To do. Take the lines below beginning at the line that has "rest.length % 32" and stopping after the line that has "let n := (match", and print them exactly as they are, with no other lines.
*** Opening of Material for this task ***
/-- The length of the instruction at an address, as its form states (R203, R240), which the word fetched there gives; 4 where
none can be fetched (log 15); none: the fetch waits. -/
def State.lengthAt (s : State) (r : Reader) (va : Nat) : Option Nat × State :=
  if windowOf va ≠ .global then (some 4, s)
  else
    match s.translate r.core r.w.ident.job va 3 r.w.sched.fails with
    | .fault _ _ _ => (some 4, s)
    | _ =>
      match s.fetchWord r va with
      | (.ok w, s) => (some (formLength w), s)
      | (.trap _, s) => (some 4, s)
      | (.wait, s) => (none, s)

/-- The next absent fault of a wave, taken as a trap before its first instruction (R128); in a handler it waits for the
return (R204). A loss of memory with no handler ends the wave (R213). -/
def State.deliverAbsent (s : State) (core slot : Nat) : State :=
  match s.wave? core slot with
  | none => s
  | some w =>
    match (if w.trap.sup then [] else w.work.absent) with
    | [] => s
    | a :: rest =>
      if a.word0.extractLsb' 40 8 = 0x07#8 ∧ !(s.reg (jobReg w.ident.job 0x60)).getLsbD 0 then
        s.forcedEnd w.ident core slot 1 0x07
      else
      let orig := a.word0.extractLsb' 40 8
      let h2 := BitVec.ofNat 64 (bits a.word0 63 48 + orig.toNat * 2 ^ 16 + bits a.word0 39 37 * 2 ^ 24 +
        rest.length % 32 * 2 ^ 27 + (if w.work.lost = 0 then 0 else 2 ^ 32))
      let w := { w with work := { w.work with absent := rest } }
      let n := (match w.frags with | (n, _) :: _ => if w.frags.has w.trap.slot then w.trap.slot else n | [] => 0)
      let s := (s.setWave core slot w).takeTrap core slot n { cause := 0x50, tval := a.tval, h2 := h2, async := true }
      match s.wave? core slot with
      | none => s
      | some w => s.setWave core slot { w with trap := { w.trap with absent := some orig } }

/-- Back to user mode, with retry or with skip (R203); false: the length of the scalar instruction to skip is not known yet.
What is skipped at the scalar fault point no longer waits there, so its parking ends (R64). -/
def Ctx.returnUser (c : Ctx) (s : State) (skip : Bool) : Bool × State :=
  if !skip then (true, c.put s c.w.retryTrap)
  else if c.w.trap.tcause.getLsbD 9 then (true, c.put s (c.w.skipTrap 0))
  else
    match s.lengthAt ⟨c.core, c.slot, c.w⟩ c.w.trap.tspc.toNat with
    | (none, s) => (false, s)
    | (some n, s) => (true, (c.put s (c.w.skipTrap n)).unpark c.uid [(c.w.trap.slot, false)])

/-- ERET ends the handler (R203, R329): the action that h0<2:0> names, with the cases of an absent fault (R128), of
MEMLOSS (R213), and of a stack entry that the handler left (R304). -/
def execEret (s : State) : Result :=
  scalarOp .eret s (fun c =>
    let end_ (level : Nat) : Result :=
      .next (s.forcedEnd c.w.ident c.core c.slot level (c.w.trap.tcause.extractLsb' 0 8))
    let act := (c.w.trap.h.get 0).toNat % 8
    if !c.w.laneAll.isEmpty then .next s
    else if c.w.stack.any (·.sup) then .next (s.trapAt c { cause := 0x01, tval := instrTval .eret })
    else
      match c.w.trap.absent with
      | some orig =>
        if orig = 0x07 then end_ 1
        else if act ≤ 1 then
          let w := { c.w.retryTrap with trap := { c.w.retryTrap.trap with absent := none } }
          .next ((c.put s w).deliverAbsent c.core c.slot)
        else end_ (match act with | 3 => 2 | 4 => 4 | _ => 1)
      | none =>
        if c.w.trap.tcause.extractLsb' 0 8 = 0x07 then end_ 1
        else
          match act with
          | 0 | 1 => (match c.returnUser s (act == 1) with
            | (true, t) => .next (t.deliverAbsent c.core c.slot)
            | (false, t) => .next t)
          | 3 => end_ 2
          | 4 => end_ 4
          | _ => end_ 1)

/-! ### Special registers (R246, R247, R330) -/

/-- CVMEMB (Table 4 of R69): the bits of the indices taken. DEDUCED (log 103): by R68 the bit of a member that has ended is 0,
also where R394 lists 0x1 for the member of index 1. -/
def State.cvMembers (s : State) (core : Nat) (w : Wave) : Word :=
  match s.convoys.get? (cvKey core w) with
  | none => 0
  | some k =>
    if k.grid ≠ w.ident.grid then 0
    else BitVec.ofNat 64 (k.mem.foldl (fun m e => m + 2 ^ e.1) 0)

/-- The task record of a wave's grid. -/
def State.taskOf (s : State) (grid : Nat) : List Word := ((s.sched.grids.get? grid).map (·.task)).getD []

/-- FRAG (Table 1 of R164). -/
def Ctx.fragWord (c : Ctx) : Word :=
  BitVec.ofNat 64 (c.w.stack.length * 256 + (c.w.frags.foldl (fun m e => m + 2 ^ e.1) 0) * 16 + c.frag)

/-- A special register, by its number (Table 6). -/
def State.special (s : State) (c : Ctx) (n : Nat) : Word :=
  let w := c.w
  let job (o : Nat) : Word := s.reg (jobReg w.ident.job o)
  match n with
  | 0x000 => c.f.spc
  | 0x001 => w.lpc
  | 0x002 => c.fragWord
  | 0x003 => c.f.emask.extractLsb' 0 64
  | 0x004 => c.f.emask.extractLsb' 64 64
  | 0x005 => c.f.fmt.setWidth 64
  | 0x006 => BitVec.ofNat 64 w.ident.rank
  | 0x007 => BitVec.ofNat 64 w.ident.gang
  | 0x008 => BitVec.ofNat 64 w.ident.grid
  | 0x009 => BitVec.ofNat 64 w.ident.job
  | 0x00A => s.clk
  | 0x00B => BitVec.ofNat 64 w.vcount
  | 0x00C => BitVec.ofNat 64 (0x0140_0000_0000_0000 + w.ident.gang * 2 ^ 24)
  | 0x00D => (match s.gangAlloc w.ident.grid w.ident.gang with | some (_, a) => BitVec.ofNat 64 a.len | none => 0)
  | 0x00E => 0x0160_0000_0000_0000
  | 0x00F => wordAt (s.taskOf w.ident.grid) 3 &&& maskBits 56 6
  | 0x010 => BitVec.ofNat 64 (taskHtlen (s.taskOf w.ident.grid))
  | 0x020 => w.trap.tcause
  | 0x021 => w.trap.tval
  | 0x022 => w.trap.tspc
  | 0x023 => w.trap.tlpc
  | 0x024 => w.trap.lfmask.extractLsb' 0 64
  | 0x025 => w.trap.lfmask.extractLsb' 64 64
  | 0x030 => BitVec.ofNat 64 (dieOf c.core * 1024 + (if w.cv.mem then 512 else 0) + w.cv.id)
  | 0x031 => BitVec.ofNat 64 w.cv.self
  | 0x032 => s.cvMembers c.core w
  | 0x033 => (s.cvLimits c.core w).1.setWidth 64
  | 0x034 => (s.cvLimits c.core w).2.setWidth 64
  | 0x035 => w.cv.pos
  | 0x036 => BitVec.ofNat 64 (w.cv.held.toNat * 256 + w.cv.cause.toNat * 16 + w.cv.state.toNat)
  | 0x040 => w.work.treesel
  | 0x041 => w.work.trtime
  | 0x100 => job 0x60
  | 0x101 => job 0x08
  | 0x102 => job 0x48
  | 0x103 => job 0x50
  | 0x104 => job 0x58
  | 0x105 => job 0x68
  | _ => 0

/-- MFS (R330). -/
def execMfs (d : BitVec 8) (i : BitVec 16) (s : State) : Result :=
  scalarOp (.mfs d i) s (fun c => .next (c.finish s d (s.special c i.toNat) 4))

/-- The writable bits of TREESEL (Table 6 of R91). -/
def treeselMask : Word := 0x01FF_FF00_3F0F_0307#64

/-- The wave after a write to a special register, by the register's own rule; read-only registers keep their values. DESIGN
CHOICE (log 78): R91 says what happens to nonzero rsv bits only for TREESEL; those of TRTIMEOUT are dropped before its floor
applies. -/
def Wave.setSpecial (w : Wave) (n : Nat) (v : Word) : Wave :=
  match n with
  | 0x022 => { w with trap := { w.trap with tspc := v &&& 0x01FF_FFFF_FFFF_FFFC#64 } }
  | 0x033 =>
    let x : BitVec 16 := v.setWidth 16
    if w.cv.mem then w else { w with cv := { w.cv with slip := if x = 0 then 1 else x } }
  | 0x034 =>
    let x : BitVec 32 := v.setWidth 32
    if w.cv.mem then w else { w with cv := { w.cv with pat := if x.toNat < 256 then 256 else x } }
  | 0x035 => if w.cv.mem then w else { w with cv := { w.cv with pos := v } }
  | 0x040 => { w with work := { w.work with treesel := v &&& treeselMask } }
  | 0x041 =>
    let x := v.toNat % 2 ^ 32
    { w with work := { w.work with trtime := BitVec.ofNat 64 (max x 1024) } }
  | _ => w

/-- MTS (R246, R330). -/
def execMts (d : BitVec 8) (i : BitVec 16) (s : State) : Result :=
  scalarOp (.mts d i) s (fun c => .next (c.complete s (c.w.setSpecial i.toNat (c.get d)) 4))

/-! ### YIELD (R331) -/

/-- A candidate of PRI at least `pri` is skipped on a die for lack of room. -/
def State.pressed (s : State) (die pri : Nat) : Bool :=
  (s.dieCands die).any (fun c => decide (pri ≤ c.pri) && !c.unfit && (s.fit c []).place.isNone)

/-- YIELD: waits to be evicted if the grid is, or can be, chosen; otherwise it completes (R331). -/
def execYield (s : State) : Result :=
  scalarOp .yield s (fun c =>
    match s.sched.grids.get? c.w.ident.grid with
    | none => .next (c.skip s 4)
    | some g =>
      if c.w.sched.resumed.contains c.frag then
        let w := { c.w with sched := { c.w.sched with resumed := c.w.sched.resumed.filter (· != c.frag) } }
        .next (c.endBlock (c.complete s w 4))
      else if g.chosen then .next (c.block s c.w .yielding true)
      else if s.pressed (dieOf c.core) g.pri && s.choosable c.w.ident.grid g then
        let s := s.choose c.w.ident.grid
        let c := c.again s
        .next (c.block s c.w .yielding true)
      else .next (c.skip s 4))

/-! ### REGGROW and REGSHRINK (R196, R332) -/

/-- Register groups in use on a core. -/
def State.groupsUsed (s : State) (core : Nat) : Nat := (s.room []).groups.count core

/-- The registers of a wave below a count. -/
def Wave.keepRegs (w : Wave) (n : Nat) : Wave := { w with vec := w.vec.filter (fun e => decide (e.1 < n)), vcount := n }

/-- A larger allocation: the registers added read 0. -/
def Wave.growRegs (w : Wave) (n : Nat) : Wave := { w.keepRegs w.vcount with vcount := n }

/-- Whether a request for `n` registers fits on a core. -/
def State.growFits (s : State) (core : Nat) (w : Wave) (n : Nat) : Bool :=
  decide (s.groupsUsed core + n / 8 ≤ 512 + w.vcount / 8)

/-- Whether a wave waits in REGGROW. -/
def Wave.growing (w : Wave) : Bool := w.frags.any (fun e => match e.2.wait with | .grow _ => true | _ => false)

/-- The oldest waiting request of a core, if it can be granted: its wave's place, the fragment, and the count (R196). -/
def State.growHead (s : State) (core : Nat) : Option (Ctx × Nat) :=
  match (s.core core).growq with
  | [] => none
  | uid :: _ =>
    match s.findWave uid with
    | none => none
    | some (k, slot, w) =>
      match w.frags.find? (fun e => match e.2.wait with | .grow _ => true | _ => false) with
      | none => none
      | some (n, f) =>
        match f.wait, s.waiter k slot n with
        | .grow m, some c => if s.growFits core w m then some (c, m) else none
        | _, _ => none

/-- Every wave of a core waits in REGGROW (R196), and no request can be granted: the youngest admitted grid with waves on it is
chosen for eviction, or, if it is the only one, the youngest request is withdrawn with REGDEADLOCK. No rule gives its TVAL: a
free value (log 16). DESIGN CHOICE (log 100): where that grid may not be chosen now, no other is, and the core waits on. -/
def State.regDeadlock (s : State) (core : Nat) : State :=
  let mine := s.waves.filter (fun e => decide (e.1 / Config.slots = core))
  if mine.isEmpty || !mine.all (fun e => e.2.growing) || (s.growHead core).isSome then s
  else
    let grids := (mine.map (fun e => e.2.ident.grid)).eraseDups
    match grids with
    | [_] =>
      match (s.core core).growq.getLast? with
      | none => s
      | some uid =>
        match s.findWave uid with
        | none => s
        | some (k, slot, w) =>
          match w.frags.find? (fun e => match e.2.wait with | .grow _ => true | _ => false) with
          | some (n, _) =>
            let (v, s) := s.draw
            s.takeTrap k slot n { cause := 0x70, tval := v }
          | none => s
    | _ =>
      let gs := s.sched.grids.filter (fun e => grids.contains e.1)
      if gs.any (fun e => e.2.chosen) then s
      else
        match sortBy (fun a b => decide (b.2.since ≤ a.2.since)) gs with
        | (n, g) :: _ => if s.choosable n g then s.choose n else s
        | [] => s

/-- Grant the oldest waiting request (R196). -/
def State.grantHead (s : State) (core : Nat) (c : Ctx) (m : Nat) : State :=
  let k := s.core core
  let s := s.setCore core { k with growq := k.growq.drop 1 }
  c.endBlock (c.complete s (c.w.growRegs m) 4)

/-- Groups that are returned serve the oldest waiting requests first, as far as they fit (R196); `n` bounds their number. -/
def State.grantAll (s : State) (core : Nat) : Nat → State
  | 0 => s
  | n + 1 =>
    match s.growHead core with
    | none => s
    | some (c, m) => State.grantAll (s.grantHead core c m) core n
*** Close of Material for this task ***
The completed task.
        rest.length % 32 * 2 ^ 27 + (if w.work.lost = 0 then 0 else 2 ^ 32))
      let w := { w with work := { w.work with absent := rest } }
      let n := (match w.frags with | (n, _) :: _ => if w.frags.has w.trap.slot then w.trap.slot else n | [] => 0)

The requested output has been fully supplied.